-- ==== Sys2Proof/Machine/Filter.lean ====
section
/-! DEFINITION. The filter chains: CIC, FIR, phase delay, sample qualities, stopping and loading (R64 to R76). -/

namespace Sys2Proof.Machine

/-- A real rounded to the nearest integer (log entry 30). -/
def roundQ (x : Rat) : Int := (x + 1 / 2).floor

/-! ## Slot tables -/

/-- ENk and CHk of CV_SLOT. -/
def slotEnF : Nat → Fld
  | 0 => F.CV_SLOT_EN0 | 1 => F.CV_SLOT_EN1 | 2 => F.CV_SLOT_EN2 | 3 => F.CV_SLOT_EN3
  | 4 => F.CV_SLOT_EN4 | 5 => F.CV_SLOT_EN5 | 6 => F.CV_SLOT_EN6 | _ => F.CV_SLOT_EN7
def slotChF : Nat → Fld
  | 0 => F.CV_SLOT_CH0 | 1 => F.CV_SLOT_CH1 | 2 => F.CV_SLOT_CH2 | 3 => F.CV_SLOT_CH3
  | 4 => F.CV_SLOT_CH4 | 5 => F.CV_SLOT_CH5 | 6 => F.CV_SLOT_CH6 | _ => F.CV_SLOT_CH7

/-- The slot position of an input (R40). -/
def State.slotOfInput (s : State) (n inp : Nat) : Option Nat :=
  (List.range 8).find? (fun k => s.flag (slotEnF k) n && s.getF (slotChF k) n == inp)

/-- The section of a converter. -/
def State.convSec (s : State) (n : Nat) : Nat := s.getF F.CV_CFG_SECTION n

/-! ## The stages -/

/-- The impulse response of the CIC stage × 4,096 (R64). -/
def cicTaps : List Rat :=
  [1, 4, 10, 20, 35, 56, 84, 120, 161, 204, 246, 284, 315, 336, 344, 336, 315, 284, 246, 204, 161, 120, 84, 56, 35, 20,
   10, 4, 1]

/-- A weighted sum of the newest values; values not yet there count as 0. -/
def dot (w : List Rat) (x : List Rat) : Rat := sumQ (List.zipWith (· * ·) w x)

/-- Amplitude of a symmetric filter with taps `w` at `t` turns a tap, counted from its middle. -/
def amplitude (w : List Rat) (t : Rat) : Rat :=
  sumQ (List.zipWith (fun (c : Rat) (i : Nat) => c * (cisTurns (t * ((2 * i : Nat) - (w.length - 1 : Rat)) / 2)).re) w (List.range w.length))

/-- The figures of R66 that bind the default coefficients: 64 of them, symmetric, of 24 bits, gain 1 at DC, and at every harmonic
the ripple of 0.02 dB up to the 31st and the attenuation of 80 dB from the 97th to the 2,048th. -/
def meetsR66 (l : List Int) : Bool :=
  let gain (h : Nat) : Rat :=
    amplitude (cicTaps.map (fun c => c / 4096)) ((h : Rat) / 4096) * amplitude (l.map (fun c => (c : Rat) / 2 ^ 23)) ((h : Rat) / 512)
  l.length == 64 && l.reverse == l && l.sum == 2 ^ 23 && l.all (fun c => decide (-(2 ^ 23) ≤ c) && decide (c < 2 ^ 23)) &&
    (List.range 32).all (fun h => decide (9977001 / 10000000 ≤ gain h) && decide (gain h ≤ 10023052 / 10000000)) &&
    (List.range 1952).all (fun i => decide (-(1 / 10000) ≤ gain (97 + i)) && decide (gain (97 + i) ≤ 1 / 10000))

/-- Half of a filter that meets R66, to stand in where the free values of log entry 2 do not meet it. -/
def halfFilter : List Int :=
  [-65, -436, -1416, -2994, -4324, -3610, 1046, 9857, 19680, 24078, 16159, -6614, -38375, -64836, -68744, -38960] ++
  [21422, 92807, 144857, 148405, 88518, -26847, -166053, -281149, -320902, -245611, -39710, 281143, 670617, 1060353, 1375122, 1550886]

/-- The default coefficients (R66): free values among those that meet its figures (log entry 2). -/
def defaultCoefs : List Int :=
  let free := (List.range 64).map Config.defaultCoef
  if meetsR66 free then free else halfFilter ++ halfFilter.reverse

/-- The cubic of R67 at μ through four points. -/
def farrow (mu x0 x1 x2 x3 : Rat) : Rat :=
  -(mu * (mu - 1) * (mu - 2) / 6) * x0 + (mu + 1) * (mu - 1) * (mu - 2) / 2 * x1 -
    (mu + 1) * mu * (mu - 2) / 2 * x2 + (mu + 1) * mu * (mu - 1) / 6 * x3

/-- A corrected conversion enters the input at slot angle `a` (ticks less 2k): a CIC output on every eighth conversion,
a shift due on every fourth output; the phase is the one that places x[j] at 512 j + 2k (R64, R65, R67). -/
def InpChain.take (x : InpChain) (a : Nat) (v : Rat) : InpChain × Option Int :=
  let convs := (v :: x.convs).take 29
  let i := a / 16
  let x := { x with convs := convs, last := v }
  if i % 8 != 2 then (x, none)
  else
    let x := { x with cic := (dot cicTaps convs / 4096 :: x.cic).take 64 }
    if i % 32 = 10 then ({ x with gathered := 0 }, some ((i : Int) / 32 - 8)) else ({ x with gathered := x.gathered + 1 }, none)

/-- The value x[j] (R67), 0 where the line does not hold it. -/
def InpChain.firAt (x : InpChain) (j : Int) : Rat := ((x.fir.find? (fun p => p.1 == j)).map Prod.snd).getD 0

/-- One shift: the FIR output of index `j` from the 64 latest CIC outputs, coefficient 0 on the newest of them (R65, log entry
135). -/
def InpChain.shift (x : InpChain) (coefs : List Int) (j : Int) : InpChain :=
  { x with fir := ((j, dot (coefs.map (fun c => (c : Rat) / 2 ^ 23)) x.cic) :: x.fir).take 4 }

/-- The offset of the phase delay in 1/8 tick: corr − 16 k (R67). -/
def delay8 (corr : Int) (k : Nat) : Int := corr - 16 * k

/-- The offset of a channel against its tap samples in 1/8 tick, which its skew field holds: 2 k ticks less corr / 8 ticks (R72). -/
def skew8 (corr : Int) (k : Nat) : Int := 16 * k - corr

/-- The epoch whose grid sample output `j` completes: j0 + 2 = j (R67). -/
def epochOfShift (corr : Int) (k : Nat) (j : Int) : Int := j - 2 - delay8 corr k / 4096

/-- The grid sample of epoch `e` (R67); a value beyond its 32 bits is held at the nearest one (log entry 154). -/
def InpChain.sample (x : InpChain) (corr : Int) (k : Nat) (e : Int) : Int :=
  let j0 := e + delay8 corr k / 4096
  let mu : Rat := (delay8 corr k % 4096 : Int) / 4096
  clampInt (-2147483648) 2147483647
    (roundQ (farrow mu (x.firAt (j0 - 1)) (x.firAt j0) (x.firAt (j0 + 1)) (x.firAt (j0 + 2))))

/-- The slot angle `a` lies in the window of epoch `e` (R70). -/
def contributes (e a : Nat) : Bool := decide (512 * e ≤ a + 5280) && decide (a ≤ 512 * e + 5294)

/-- The marks in the window of an epoch. -/
def InpChain.marksOf (x : InpChain) (e : Nat) : List (Nat × Quality × Bool) := x.marks.filter (fun m => contributes e m.1)

/-- The window of epoch `e` reaches back before the first slot instant after the start (R76). -/
def ChainSt.beforeStart (c : ChainSt) (e : Nat) : Bool :=
  match c.startAngle with
  | some a => decide (512 * e < a + 5280)
  | none => true

/-! ## Delivery -/

/-- The calibration session of the converter is on input `inp`, or its new coefficients wait for a grid instant (R59, R61). -/
def ConvSt.underCal (c : ConvSt) (inp : Nat) : Bool :=
  (match c.cal with | some x => x.inp == inp | none => false) ||
  (match c.newCoef with | some x => x.1 == inp | none => false)

/-- The sources of a feeder in the order of its channels: converter chains and SV streams (R82). -/
def FeederCfg.sources (c : FeederCfg) : List (Bool × Nat) :=
  (c.chans.filterMap (fun o => o.map (fun ch => match ch.src with
    | .conv ain _ => (false, ain / 8)
    | .stream j => (true, j)))).eraseDups

/-- The input of a channel on converter `n`. -/
def ChanCfg.inputOn (c : ChanCfg) (n : Nat) : Option Nat :=
  match c.src with
  | .conv ain _ => if ain / 8 = n then some (ain % 8) else none
  | .stream _ => none

/-- The inputs of a feeder on converter `n`, one place for each of its eight channels. -/
def FeederCfg.inputsOn (c : FeederCfg) (n : Nat) : List (Option Nat) := c.chans.map (fun o => o.bind (fun ch => ch.inputOn n))

/-- The delivered sample of an epoch and input. -/
def ChainSt.outAt (c : ChainSt) (e inp : Nat) : Option (Int × Quality) :=
  (c.outs.find? (fun o => o.1 == e && o.2.1 == inp)).map (fun o => o.2.2)

/-- The burst of a feeder for epoch `e` once every input it has on the converter is delivered (R82). -/
def ChainSt.burstOf (c : ChainSt) (n e f : Nat) (g : FeederCfg) : Option IngressItem :=
  let ins := g.inputsOn n
  if ins.any Option.isSome && ins.all (fun o => match o with | some i => (c.outAt e i).isSome | none => true) then
    some (.burst f ((g.sources.findIdx? (fun x => x == (false, n))).getD 0) e (ins.map (fun o => o.bind (c.outAt e))))
  else none

/-- A grid sample delivered: it waits for its burst, which then goes to the rank ingress (R69, R82). -/
def State.deliver (s : State) (n inp e : Nat) (v : Int) (q : Quality) : State :=
  let k := s.convSec n
  let s := s.updChain n (fun c => { c with
    outs := (e, inp, v, q) :: c.outs.filter (fun (o : Nat × Nat × Int × Quality) => decide (e < o.1 + 32)) })
  let c := s.chain n
  let bursts := ((s.imgAt k e).feedersOf k).filterMap (fun p =>
    if (p.2.inputsOn n).contains (some inp) then c.burstOf n e p.1 p.2 else none)
  s.updSec k (fun x => { x with toIngress := x.toIngress ++ bursts })

/-- The combined quality of a grid sample of the chain (R71). -/
def State.sampleQual (s : State) (n inp e : Nat) : Quality :=
  let c := s.chain n
  let marks := (c.inps.getD inp {}).marksOf e
  Quality.joins ([Quality.when (c.beforeStart e) Quality.bad,
    Quality.when (bitOf (s.getF F.CV_OWSTAT_FLAG n) inp) Quality.bad,
    Quality.when (bitOf (s.getF F.CV_CALSTAT_UNCAL n) inp) Quality.quest,
    Quality.when ((s.conv n).underCal inp) Quality.testQ] ++ marks.map (fun m => m.2.1))

/-- FC_QCNT.OVR counts a grid sample with a contributing conversion that has OVR set (R71). -/
def State.countOvr (s : State) (n inp e : Nat) : State :=
  if (((s.chain n).inps.getD inp {}).marksOf e).any (fun m => m.2.2) then s.incF F.FC_QCNT_OVR n else s

/-- Epochs `x.epoch` to `e` of an input that are not delivered take 0, or the value already formed, with invalid quality beside every
other that R71 gives them (R74, R76). -/
def State.deliverZeros (s : State) (n inp e : Nat) : State :=
  let x := (s.chain n).inps.getD inp {}
  let from_ := x.epoch
  let s := (List.range (e + 1 - from_)).foldl (fun s i =>
    (s.countOvr n inp (from_ + i)).deliver n inp (from_ + i) (Tab.get x.formed 0 (from_ + i))
      (Quality.bad.join (s.sampleQual n inp (from_ + i)))) s
  s.updChain n (fun c => { c with inps := modAt c.inps inp (fun x => { x with
    epoch := max x.epoch (e + 1), formed := x.formed.filter (fun (p : Nat × Int) => decide (e < p.1)) }) })

/-- The phase correction of an input (FC_DELAYc, R68). -/
def State.corr (s : State) (n inp : Nat) : Int := sext 13 (s.getF F.FC_DELAY_CORR n inp)

/-- The grid sample of epoch `e` leaves with its qualities, epochs before it that were not formed as zeros (R71, R76). -/
def State.deliverFormed (s : State) (n inp e : Nat) (v : Int) : State :=
  let x := (s.chain n).inps.getD inp {}
  let s := if x.epoch < e then s.deliverZeros n inp (e - 1) else s
  let s := (s.countOvr n inp e).deliver n inp e v (s.sampleQual n inp e)
  s.updChain n (fun c => { c with inps := modAt c.inps inp (fun x => { x with
    epoch := e + 1, formed := x.formed.filter (fun (p : Nat × Int) => decide (e < p.1))
    marks := x.marks.filter (fun (m : Nat × Quality × Bool) => decide (512 * e ≤ m.1 + 5280)) }) })

/-- The window of epoch `e` is over once the latest slot result is its last: the next slot of the input lies past it (R70). -/
def InpChain.windowOver (x : InpChain) (e : Nat) : Bool := decide (512 * e + 5294 < x.lastAt + 16)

◇ ◇ ◇

**PROMPT**
Working through the records, find each line containing the word "getD" and copy it.

**SOLUTION TO THE PROBLEM**
def InpChain.firAt (x : InpChain) (j : Int) : Rat := ((x.fir.find? (fun p => p.1 == j)).map Prod.snd).getD 0
    some (.burst f ((g.sources.findIdx? (fun x => x == (false, n))).getD 0) e (ins.map (fun o => o.bind (c.outAt e))))
  let marks := (c.inps.getD inp {}).marksOf e
  if (((s.chain n).inps.getD inp {}).marksOf e).any (fun m => m.2.2) then s.incF F.FC_QCNT_OVR n else s
  let x := (s.chain n).inps.getD inp {}
  let x := (s.chain n).inps.getD inp {}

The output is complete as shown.